"The Role of Training for Technology Diffusion" (Job Market Paper) [Paper]
with Ruben Piazzesi
Abstract: We study a dynamic model of new technology adoption in a labor market with search frictions, where worker training boosts the productivity gains from adopting the technology. Once trained, workers acquire general skills that can be used by any firm operating the new technology. As a result, firms can free-ride on the training investments of others, which inefficiently delays technology adoption and workforce training.
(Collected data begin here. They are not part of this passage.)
/-- Major 0x67 by minor (R229). -/
def rowOf67 (m : Nat) (w : Word) : Option Instr :=
  match m with
  | 0 => some (.cacheL1inv (RM.ofWord w))
  | 1 => some (.cacheDrain (RM.ofWord w))
  | 2 => some (.cachePfl (RM.ofWord w))
  | _ => none

/-- Major 0x69 by minor (R229). -/
def rowOf69 (m : Nat) (w : Word) : Option Instr :=
  match m with
  | 0 => some (.acqr (RM.ofWord w))
  | _ => none

/-- Major 0x6E by minor (R229). -/
def rowOf6E (m : Nat) (w : Word) : Option Instr :=
  match m with
  | 0 => some (.sknDecl (RM.ofWord w))
  | 1 => some (.sknJoin (RM.ofWord w))
  | 2 => some (.sknLeave (RM.ofWord w))
  | 3 => some (.sknStat (RM.ofWord w))
  | _ => none

/-- Major 0x6F by minor (R229). -/
def rowOf6F (m : Nat) (w : Word) : Option Instr :=
  match m with
  | 0 => some (.latchInit (RM.ofWord w))
  | 1 => some (.latchExpect (RM.ofWord w))
  | 2 => some (.latchArrive (RM.ofWord w))
  | 3 => some (.latchArriveRemote (RM.ofWord w))
  | 4 => some (.latchWait (RM.ofWord w))
  | 5 => some (.latchTest (RM.ofWord w))
  | 6 => some (.latchInval (RM.ofWord w))
  | _ => none

/-- Major 0x71 by minor (R229). -/
def rowOf71 (m : Nat) (w : Word) : Option Instr :=
  match m with
  | 0 => some (.qopBind (RM.ofWord w))
  | 1 => some (.qopUnbind (RM.ofWord w))
  | 2 => some (.qopStat (RM.ofWord w))
  | _ => none

/-- Major 0x75 by minor (R229). -/
def rowOf75 (m : Nat) (w : Word) : Option Instr :=
  match m with
  | 0 => some (.spawn (RM.ofWord w))
  | 1 => some (.spawnGang (RM.ofWord w))
  | 2 => some (.spawnJoin (RM.ofWord w))
  | _ => none

/-- Major 0x76 by minor (R229). -/
def rowOf76 (m : Nat) (w : Word) : Option Instr :=
  match m with
  | 0 => some (.xferPut (RM.ofWord w))
  | 1 => some (.xferPutred (RM.ofWord w))
  | 2 => some (.xferGet (RM.ofWord w))
  | 3 => some (.xferArm (RM.ofWord w))
  | 4 => some (.xferDisarm (RM.ofWord w))
  | _ => none

/-- Major 0x77 by minor (R229). -/
def rowOf77 (m : Nat) (w : Word) : Option Instr :=
  match m with
  | 0 => some (.hypNew (RM.ofWord w))
  | 1 => some (.hypEnter (RM.ofWord w))
  | 2 => some (.hypLeave (RM.ofWord w))
  | 3 => some (.hypConfirm (RM.ofWord w))
  | 4 => some (.hypRefute (RM.ofWord w))
  | 5 => some (.hypStat (RM.ofWord w))
  | _ => none

/-- Major 0x7B by minor (R229). -/
def rowOf7B (m : Nat) (w : Word) : Option Instr :=
  match m with
  | 0 => some (.mdrainR (RM.ofWord w))
  | 1 => some (.mdrainSp (RM.ofWord w))
  | 2 => some (.mdrainGl (RM.ofWord w))
  | 3 => some (.mdrainPeer (RM.ofWord w))
  | 4 => some (.mdrainQ (RM.ofWord w))
  | _ => none

/-- Major 0x7D by minor (R229). -/
def rowOf7D (m : Nat) (w : Word) : Option Instr :=
  match m with
  | 0 => some (.mzero (RM.ofWord w))
  | 1 => some (.mcfg (RM.ofWord w))
  | 2 => some (.mtrsm (RM.ofWord w))
  | 3 => some (.mstat (RM.ofWord w))
  | _ => none

/-- Major 0x7E by W (R341). -/
def rowOf7E (wr : Bool) (w : Word) : Option Instr :=
  match wr with
  | false => some (.csrRd (RN.ofWord w))
  | true => some (.csrWr (RN.ofWord w))

/-- Major 0x7F by minor (R229). -/
def rowOf7F (m : Nat) (w : Word) : Option Instr :=
  match m with
  | 0 => some (.sysEret (RM.ofWord w))
  | 1 => some (.sysCtxsv (RM.ofWord w))
  | 2 => some (.sysCtxld (RM.ofWord w))
  | 3 => some (.sysTlbinv (RM.ofWord w))
  | 4 => some (.sysL2flush (RM.ofWord w))
  | 5 => some (.sysHalt (RM.ofWord w))
  | _ => none

/-- Majors 0x00 to 0x0F (R227). -/
def rowsOf0 (op : Nat) (w : Word) : Option Instr :=
  match op with
  | 0 => rowOf00 (w.extractLsb' 5 6).toNat w
  | 1 => some (.add (RR.ofWord w))
  | 2 => some (.sub (RR.ofWord w))
  | 3 => some (.mullo (RR.ofWord w))
  | 4 => some (.mulhiS (RR.ofWord w))
  | 5 => some (.mulhiZ (RR.ofWord w))
  | 6 => some (.mad (RR.ofWord w))
  | 7 => some (.minS (RR.ofWord w))
  | 8 => some (.minZ (RR.ofWord w))
  | 9 => some (.maxS (RR.ofWord w))
  | 10 => some (.maxZ (RR.ofWord w))
  | 11 => some (.and (RR.ofWord w))
  | 12 => some (.or (RR.ofWord w))
  | 13 => some (.xor (RR.ofWord w))
  | 14 => some (.andn (RR.ofWord w))
  | 15 => some (.shl (RR.ofWord w))
  | _ => none

/-- Majors 0x10 to 0x1F (R227). -/
def rowsOf1 (op : Nat) (w : Word) : Option Instr :=
  match op with
  | 0 => some (.shr (RR.ofWord w))
  | 1 => some (.sar (RR.ofWord w))
  | 2 => some (.rot (RR.ofWord w))
  | 3 => some (.bfeZ (RR.ofWord w))
  | 4 => some (.bfeS (RR.ofWord w))
  | 5 => some (.bfi (RR.ofWord w))
  | 6 => rowOf16 (w.extractLsb' 5 6).toNat w
  | 7 => some (.sel (RR.ofWord w))
  | 8 => some (.cmpEq (RR.ofWord w))
  | 9 => some (.cmpNe (RR.ofWord w))
  | 10 => some (.cmpLtS (RR.ofWord w))
  | 11 => some (.cmpLeS (RR.ofWord w))
  | 12 => some (.cmpLtZ (RR.ofWord w))
  | 13 => some (.cmpLeZ (RR.ofWord w))
  | 14 => some (.lea (RR.ofWord w))
  | 15 => some (.addi (RI.ofWord w))
  | _ => none

/-- Majors 0x20 to 0x2F (R227). -/
def rowsOf2 (op : Nat) (w : Word) : Option Instr :=
  match op with
  | 0 => rowOf20 (w.extractLsb' 5 6).toNat w
  | 1 => some (.movg (RN.ofWord w))
  | 2 => some (.movtg (RN.ofWord w))
  | 3 => some (.add64 (RR.ofWord w))
  | 4 => some (.sub64 (RR.ofWord w))
  | 5 => some (.lea64 (RR.ofWord w))
  | 6 => some (.xidx (RR.ofWord w))
  | 7 => some (.xup (RR.ofWord w))
  | 8 => some (.xdown (RR.ofWord w))
  | 9 => some (.xxor (RR.ofWord w))
  | 10 => rowOf2A (w.extractLsb' 5 6).toNat w
  | 11 => some (.rget (RR.ofWord w))
  | 12 => some (.rput (RR.ofWord w))
  | 13 => some (.br (BR.ofWord w))
  | 14 => some (.bnz (BR.ofWord w))
  | 15 => some (.bz (BR.ofWord w))
  | _ => none

/-- Majors 0x30 to 0x3F (R227). -/
def rowsOf3 (op : Nat) (w : Word) : Option Instr :=
  match op with
  | 0 => some (.call (BR.ofWord w))
  | 1 => some (.jmpi (BR.ofWord w))
  | 2 => some (.meet (BR.ofWord w))
  | 3 => some (.exit (BR.ofWord w))
  | 4 => some (.trap (RN.ofWord w))
  | 5 => some (.fadd (RR.ofWord w))
  | 6 => some (.fsub (RR.ofWord w))
  | 7 => some (.fmul (RR.ofWord w))
  | 8 => some (.ffma (RR.ofWord w))
  | 9 => some (.fmin (RR.ofWord w))
  | 10 => some (.fmax (RR.ofWord w))
  | 11 => some (.fcmpEq (RR.ofWord w))
  | 12 => some (.fcmpLt (RR.ofWord w))
  | 13 => some (.fcmpLe (RR.ofWord w))
  | 14 => some (.fcmpUn (RR.ofWord w))
  | 15 => rowOf3F (w.extractLsb' 5 6).toNat w
  | _ => none

/-- Majors 0x40 to 0x4F (R227). -/
def rowsOf4 (op : Nat) (w : Word) : Option Instr :=
  match op with
  | 0 => some (.fdiv (RR.ofWord w))
  | 1 => some (.badd (RR.ofWord w))
  | 2 => some (.bmul (RR.ofWord w))
  | 3 => some (.bfma (RR.ofWord w))
  | 4 => some (.bmin (RR.ofWord w))
  | 5 => some (.bmax (RR.ofWord w))
  | 6 => some (.hadd (RR.ofWord w))
  | 7 => some (.hmul (RR.ofWord w))
  | 8 => some (.hfma (RR.ofWord w))
  | 9 => some (.dadd (RR.ofWord w))
  | 10 => some (.dmul (RR.ofWord w))
  | 11 => some (.dfma (RR.ofWord w))
  | 12 => rowOf4C (w.extractLsb' 5 6).toNat w
  | 13 => some (.ncvtP (RR.ofWord w))
  | 14 => some (.ncvtU (RR.ofWord w))
  | 15 => some (.fscale (RR.ofWord w))
  | _ => none

/-- Majors 0x50 to 0x5F (R227). -/
def rowsOf5 (op : Nat) (w : Word) : Option Instr :=
  match op with
  | 0 => rowOf50 (w.extractLsb' 5 6).toNat w
  | 1 => rowOf51 (w.extractLsb' 5 6).toNat w
  | 2 => some (.lfma (RR.ofWord w))
  | 3 => some (.lfmab (RR.ofWord w))
  | 4 => some (.lmerge (RR.ofWord w))
  | 5 => rowOf55 (w.extractLsb' 5 6).toNat w
  | 6 => rowOf56 (w.extractLsb' 5 6).toNat w
  | 7 => some (.lsh (RR.ofWord w))
  | 8 => some (.lst (MEM.ofWord w))
  | 9 => some (.lld (MEM.ofWord w))
  | 10 => some (.lred (MEM.ofWord w))
  | 11 => rowOf5B (w.extractLsb' 5 6).toNat w
  | 12 => some (.lseg (RN.ofWord w))
  | 13 => some (.ldg (MEM.ofWord w))
  | 14 => some (.stg (MEM.ofWord w))
  | 15 => some (.lds (MEM.ofWord w))
  | _ => none

/-- Majors 0x60 to 0x6F (R227). -/
def rowsOf6 (op : Nat) (w : Word) : Option Instr :=
  match op with
  | 0 => some (.sts (MEM.ofWord w))
  | 1 => rowOf61 (w.extractLsb' 1 4).toNat w
  | 2 => rowOf62 (w.extractLsb' 1 4).toNat w
  | 3 => rowOf63 (w.extractLsb' 1 4).toNat w
  | 4 => rowOf64 (w.extractLsb' 1 4).toNat w
  | 5 => some (.acas16 (RR.ofWord w))
  | 6 => rowOf66 (w.extractLsb' 9 2).toNat w
  | 7 => rowOf67 (w.extractLsb' 5 6).toNat w
  | 8 => some (.pfr (RR.ofWord w))
  | 9 => rowOf69 (w.extractLsb' 5 6).toNat w
  | 10 => some (.cp (RR.ofWord w))
  | 11 => some (.cpt (RR.ofWord w))
  | 12 => some (.cpo (RR.ofWord w))
  | 13 => some (.sld (RR.ofWord w))
  | 14 => rowOf6E (w.extractLsb' 5 6).toNat w
  | 15 => rowOf6F (w.extractLsb' 5 6).toNat w
  | _ => none

/-- Majors 0x70 to 0x7F (R227). -/
def rowsOf7 (op : Nat) (w : Word) : Option Instr :=
  match op with
  | 0 => some (.waitc (RN.ofWord w))
  | 1 => rowOf71 (w.extractLsb' 5 6).toNat w
  | 2 => some (.qpush (RN.ofWord w))
  | 3 => some (.qpop (RN.ofWord w))
  | 4 => some (.amsg (RR.ofWord w))
  | 5 => rowOf75 (w.extractLsb' 5 6).toNat w
  | 6 => rowOf76 (w.extractLsb' 5 6).toNat w
  | 7 => rowOf77 (w.extractLsb' 5 6).toNat w
  | 8 => some (.mma (RR.ofWord w))
  | 9 => some (.mloop (RR.ofWord w))
  | 10 => some (.mscale (RR.ofWord w))
  | 11 => rowOf7B (w.extractLsb' 5 6).toNat w
  | 12 => some (.mfactChol (RR.ofWord w))
  | 13 => rowOf7D (w.extractLsb' 5 6).toNat w
  | 14 => rowOf7E (bitAt w 3) w
  | 15 => rowOf7F (w.extractLsb' 5 6).toNat w
  | _ => none

/-- The row that OP and the minor of a word name, with the word's fields (R227, R229). -/
def candidate (w : Word) : Option Instr :=
  match (w.extractLsb' 27 3).toNat with
  | 0 => rowsOf0 (w.extractLsb' 23 4).toNat w
  | 1 => rowsOf1 (w.extractLsb' 23 4).toNat w
  | 2 => rowsOf2 (w.extractLsb' 23 4).toNat w
  | 3 => rowsOf3 (w.extractLsb' 23 4).toNat w
  | 4 => rowsOf4 (w.extractLsb' 23 4).toNat w
  | 5 => rowsOf5 (w.extractLsb' 23 4).toNat w
  | 6 => rowsOf6 (w.extractLsb' 23 4).toNat w
  | _ => rowsOf7 (w.extractLsb' 23 4).toNat w

/-- The instruction of a word; none is the ILLEGAL of R218. A word is refused when a reserved field of its row is not
zero, which is when the row's own encoding does not give the word back. -/
def decodeWord (w : Word) : Option Instr :=
  match candidate w with
  | none => none
  | some i => if i.view.ok && encode i == some w then some i else none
We apply the model to the diffusion of Enterprise Resource Planning (ERP) systems in Portugal—a leading software technology currently used by 43% of European firms—whose adoption requires training workers in transferable skills. Using matched employer–employee data, we show that as the technology diffuses, firms train fewer workers upon adoption, consistent with the model’s free-riding mechanism. The calibrated model implies a 14% present-value loss in net output due to underinvestment in adoption and training. Finally, policy counterfactual analysis shows that training subsidies introduced at the onset of the diffusion process are about 10% more effective than those enacted ten years later.
"The Labor Demand Implications of Brand Capital: Evidence from Trademark Transactions" [Paper]
with Jaime Arellano-Bover, Matteo Paradisi, and Liangjie Wu
[VisitINPS Scholars Program]
Abstract: Brand capital—an intangible asset that differentiates a firm's products—has grown in recent decades, alongside the rise of intangible investments and the decline in the labor share. Trademarks are legal claims on brand capital and are actively traded across firms, providing a setting to study how reallocating brand capital reshapes firm behavior and aggregate outcomes. Leveraging a novel link of Italian administrative data on trademark ownership, firms' financial statements, and employer–employee records, we exploit firm-to-firm trademark transactions to identify the effects of brand-capital investments. Guided by a model in which firms combine production labor, expansionary labor, and brand capital, we use an event-study design to estimate firm-level effects and quantify their aggregate implications. Acquiring a trademark increases intangible assets by 19%, sales by 8%, and employment by 6%, while leaving weekly earnings unchanged and reducing the firm-level labor share. Employment gains are concentrated among marketing and sales workers, indicating that brand capital is not skill-neutral. Accounting for both buyers and sellers, trademark transactions reallocate brand capital toward larger firms, raising sales and lowering the labor share. Calibrating the model to our estimates, we find that this reallocation generates a one percentage-point decline in the aggregate labor share in the long run.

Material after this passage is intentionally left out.